Those were heady times for America's most celebrated college football player. At the end of the 1961 season the Cleveland Browns traded running back Bobby Mitchell and their No. 1 draft choice, halfback Leroy Jackson, to the Washington Redskins for Washington's first pick overall in the draft. Ernie Davis. The Browns would thus have two of the greatest running backs in college football history, Jim Brown and Ernie Davis, in the same backfield. Adding money to this magic, on Dec. 28, 1961, Cleveland owner Art Modell signed Davis to what was then the largest rookie contract in National Football League history—a three-year, $65,000, no-cut contract with a whopping $15,000 signing bonus.

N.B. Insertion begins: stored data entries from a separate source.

-- ==== Sys2Proof/Machine/HostBus.lean ====
section
/-! DEFINITION. The host bus commands: HOST_ACCESS_ARRIVE, HOST_CYCLE_END, FORWARD_COMPLETE,
HOLD_TIMER_EXPIRE (chapter 8). -/

namespace Sys2Proof.Machine

/-- The host's cycle as the port sees it. -/
def setCycle (b : Bool) (s : State) : State := { s with host := { s.host with cycle := b } }

/-- R124: the access with the values sampled at its arrival, in progress with RDY low. -/
def arrivedAccess (addr : HalfAddr) (dir : Direction) (lanes : Lanes) (data : Half) : HostAccess :=
  { addr := addr, dir := dir, lanes := lanes, data := data, stage := .forwarding, timer := none,
    watch := none, abandoned := false }

/-- R124: the access is in progress, RDY low. -/
def takeArrival (a : HostAccess) (s : State) : State :=
  { s with host := { s.host with access := some a, rdy := false } }

/-- R124: nOE and nWE together are answered at once, unclassified, with a bus error. With neither lane
enabled R126 has it completed instead, and which rule holds is a free value (log 4). What D[15:0] carries
is a free value (log 3). -/
def bothStrobesAnswer (lane : Bool) (s : State) : State :=
  { s with host := { s.host with
                       rdy := true
                       nBerr := !(lane || Config.bothStrobesNoLaneRefused s.freeCount)
                       dout := Config.bothStrobesData s.freeCount }
           freeCount := s.freeCount + 1 }

/-- R126: neither lane enabled: answered completed at once, FFFFh for a read. -/
def noLaneAnswer (reads : Bool) (s : State) : State :=
  { s with host := { s.host with rdy := true, nBerr := true
                                 dout := if reads then some 0xFFFF#16 else none } }

/-- R127: a read or write with a lane enabled is classified at its arrival and treated. -/
def arriveClassified (a : HostAccess) (s : State) : State :=
  let s := takeArrival a s
  settle (treat (classify s a.addr a.dir) a s)

/-- R124, R126, R127: an arrival that the port takes. -/
def arrive (addr : HalfAddr) (strobes : Strobes) (lower upper : Bool) (data : Half) (s : State) :
    State :=
  match strobes with
  | .both => bothStrobesAnswer (lower || upper) s
  | .read =>
    if lower || upper then
      arriveClassified (arrivedAccess addr .read { lower := lower, upper := upper } data) s
    else noLaneAnswer true s
  | .write =>
    if lower || upper then
      arriveClassified (arrivedAccess addr .write { lower := lower, upper := upper } data) s
    else noLaneAnswer false s

/-- HOST_ACCESS_ARRIVE. A cycle already asserted cannot be asserted again (log 5). While an access is in
progress, or the part does not run, the cycle is seen asserted and nothing is taken (R124, R137). -/
def execHostAccessArrive (addr : HalfAddr) (strobes : Strobes) (lower upper : Bool) (data : Half)
    (s : State) : Host.Outcome State Fault Refusal :=
  .next (
    if s.host.cycle then s
    else if s.power ≠ .running ∨ s.host.access.isSome then setCycle true s
    else arrive addr strobes lower upper data (setCycle true s))

/-- R125, R124, R137: the end of the cycle. Before the answer the access goes on without it; after the
answer the port stops driving D[15:0] and returns nBERR high, but keeps it low while nRST is low. -/
def endCycle (h : HostPort) (p : Power) : HostPort :=
  match p with
  | .unpowered => { h with cycle := false }
  | .reset => { h with cycle := false, dout := none }
  | .running =>
    match h.access with
    | some a => { h with cycle := false, access := some { a with abandoned := true } }
    | none => { h with cycle := false, nBerr := true, dout := none }

/-- HOST_CYCLE_END. With no cycle asserted there is none to end (log 5). -/
def execHostCycleEnd (s : State) : Host.Outcome State Fault Refusal :=
  .next (if s.host.cycle then { s with host := endCycle s.host s.power } else s)

/-- R128: a WATCH record is made at the completion and latches WATCH_HIT. -/
def watchRecord (a : HostAccess) (data : Half) (s : State) : State :=
  match a.watch with
  | none => s
  | some i => raise .watchHit (handRecord a data i.castSucc .passed s)

/-- R136: the forward's memory access has completed, with the halfword `v` found at its grant for a read. -/
def forwardDone (a : HostAccess) (v : Half) (s : State) : State :=
  let read := laneData a.lanes v
  let s := watchRecord a (if a.dir = .read then read else a.data) s
  savingServed (answer true (if a.dir = .read then some read else none) a s)

/-- FORWARD_COMPLETE. It is the completion of a forward in progress at the memory port, and nothing
otherwise (log 5). -/
def execForwardComplete (s : State) : Host.Outcome State Fault Refusal :=
  .next (
    match s.power, s.port.busy, s.host.access with
    | .running, some b, some a =>
      if b.who = .forward then settle (forwardDone a b.seen (releasePort .forward s)) else s
    | _, _, _ => s)

/-- R133: the access's hold timer is running under a limit that expires. -/
def timerRuns (a : HostAccess) : Bool :=
  match a.timer with
  | some limit => limit != 0#8
  | none => false

/-- R134, R135: the access is refused, its forward request withdrawn, and the engine's work goes on. -/
def expireHold (a : HostAccess) (s : State) : State :=
  savingServed (answerRefused a (raise .holdExpired (withdrawForward s)))

/-- HOLD_TIMER_EXPIRE. Without a running timer, or at limit 0, none expires (R133, log 5). -/
def execHoldTimerExpire (s : State) : Host.Outcome State Fault Refusal :=
  .next (
    match s.power, s.host.access with
    | .running, some a => if timerRuns a then settle (expireHold a s) else s
    | _, _ => s)

end Sys2Proof.Machine
end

Davis crowned his college career on June 2, 1962, when, having been chosen by the students as a marshal of his senior class at Syracuse, he led his classmates into graduation ceremonies.
"Some people would be boasting and bragging and loud about it," says Helen. "But he was grateful, humbled by it. It was just the beginning.... The most exciting things for him were yet to come. Playing pro ball. He looked forward to playing with Jim Brown. For Ernie, it was going to be a dream come true. He was on the threshold—the beginning of a long, exciting, wonderful life."
By the time Davis graduated, he had been Helen's steady beau for eight months. Helen had been to his hometown of Elmira, N.Y., to meet his mother, Marie, and he had spent weekends at her parents' home in East Orange, N.J. One day there, he gave Helen a 45-rpm record of Ruby and the Romantics singing Our Day Will Come, a sanguine melody of the times. "That was his favorite record." Helen says, "and when he would come by my parents' house, we would go down to the basement and play that over and over and dance. Our day will come."
It never did. In the end, what came instead was May 3, 1963, that Friday night, in the lonely gloaming of his life, when Ernie Davis ordered chicken livers and made the only promise to her that he would not keep.
"Promise me that you will come to my graduation?" Helen asked.
"I promise," he said.
His grave lies hard by a four-foot hedge in Woodlawn Cemetery in Elmira under a headstone that reads ERNIE DAVIS. His epitaph was written by the Downtown Athletic Club: HEISMAN TROPHY 1961. Elmira natives remember his funeral, on May 22, as the grandest ever held in the history of the city. For 12 hours the day before, the lines had been two blocks long as mourners filed by his open coffin in the Neighborhood House, a recreation center where Davis had played as a kid. For one entire day that city of 50,000 stood still. "Why, there were thousands here for the funeral!" recalls Marty Harrigan, Davis's high school football coach. "They came from all over. Hey, the Cleveland Browns flew in here, too."
Indeed, practically the whole Cleveland team, for which Davis never played a down, flew in to bid him farewell. "He was everybody's son, big brother or kid brother," Cleveland placekicker Lou Groza said at the time. Davis is remembered in Elmira with the reverence accorded a patron saint. His old high school, Elmira Free Academy, is now Ernie Davis Junior High. A city park named after him lies across the street from the school, and last year, to commemorate the 25th anniversary of his death, a citizens' committee led by Harrigan unveiled a striking, life-sized bronze statue of Davis in front of the school that bears his name. Every year on May 18, the anniversary of Davis's death, Harrigan buys a bouquet of flowers and places it on the grave out of a kind of paternal love.
"The flowers don't last, but Ernie does," Harrigan says with a shrug. "Twenty-six years. Every day I miss him. Every day I think about him. Every day!"